- _DATA_
/-- The module block (R431). -/
def State.moduleReg (s : State) (off : Nat) : DWord :=
  let m := s.module
  match off with
  | 0x00 => BitVec.ofNat 64 (m.svc * 2 ^ 62 + m.sag * 2 ^ 44)
  | 0x08 => BitVec.ofNat 64 (m.refused * 2 ^ 32 + m.corrected)
  | 0x10 => m.elogHead
  | 0x18 => m.elogBase
  | _ => if 0x100 ≤ off ∧ off < 0x1000 then BitVec.ofNat 64 (ofBytes (m.mbox.readAll (off - 0x100) 8)) else 0

/-- The guest block (R428). -/
def State.guestReg (s : State) (v off : Nat) : DWord :=
  if off = 0x18 then BitVec.ofNat 64 ((s.device v).state.code * 2 ^ 60) else 0

/-- The entries of a block (R426). -/
def blockEntries : RegBlock → Nat
  | .module => 1
  | .partition => Config.partitions
  | .version => Config.partitions
  | .keeper => Config.dies
  | _ => Config.vds

/-- The bytes of a block's entry (R426, R431). -/
def blockBytes : RegBlock → Nat
  | .module => 0x1000
  | _ => 0x100

/-- The base of a block of the physical function's BAR0 (R426). -/
def blockBase : RegBlock → Option Nat
  | .module => some 0
  | .partition => some 0x10000
  | .version => some 0x12000
  | .keeper => some 0x14000
  | .vdev => some 0x20000
  | .xlate => some 0x28000
  | .cache => some 0x30000
  | .fabric => some 0x38000
  | .trap => some 0x40000
  | .queue => some 0x48000
  | .guest => none

/-- The blocks that the physical function reaches. -/
def pfBlocks : List RegBlock := [.module, .partition, .version, .keeper, .vdev, .xlate, .cache, .fabric, .trap, .queue]

/-- The register at an offset of the physical function's BAR0: its block, entry and offset in the entry (R426). -/
def pfPlace (off : Nat) : Option (RegBlock × Nat × Nat) :=
  (pfBlocks.filterMap fun b => (blockBase b).bind fun base =>
    if base ≤ off ∧ off < base + blockEntries b * blockBytes b then some (b, (off - base) / blockBytes b, (off - base) % blockBytes b)
    else none).head?

/-- The register at an offset of the BAR0 of the virtual function of a device (R427). -/
def vfPlace (v off : Nat) : Option (RegBlock × Nat × Nat) :=
  let view (b : RegBlock) : Option (RegBlock × Nat × Nat) := if off % 0x1000 < 0x100 then some (b, v, off % 0x1000) else none
  match off / 0x1000 with
  | 0 => view .guest
  | 1 => view .xlate
  | 2 => view .cache
  | 3 => view .fabric
  | 4 => view .trap
  | _ => none

/-- What a register reads as, by block, entry and offset; one that is not there reads 0 (R426). -/
def State.readReg (s : State) (b : RegBlock) (i off : Nat) : DWord :=
  if blockEntries b ≤ i ∨ blockBytes b ≤ off then 0
  else match b with
  | .module => s.moduleReg off
  | .partition => (s.partition i).ctl.get off 0
  | .version => s.versionReg i off
  | .keeper => ((s.die i).keepers.get (off / 0x20) Keeper.free).reg (off % 0x20)
  | .vdev => s.vdevReg i off
  | .xlate => s.xlateReg i off
  | .cache => s.cacheReg i off
  | .fabric => (s.device i).fabric.get off 0
  | .trap => (s.device i).trap.get off 0
  | .queue => s.queueReg i off
  | .guest => s.guestReg i off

- _TASK DETAILS_
Every line of the material above that has the string "view" needs pulling out.

- _TASK RESPONSE_
  let view (b : RegBlock) : Option (RegBlock × Nat × Nat) := if off % 0x1000 < 0x100 then some (b, v, off % 0x1000) else none
  | 0 => view .guest
  | 1 => view .xlate
  | 2 => view .cache
  | 3 => view .fabric
  | 4 => view .trap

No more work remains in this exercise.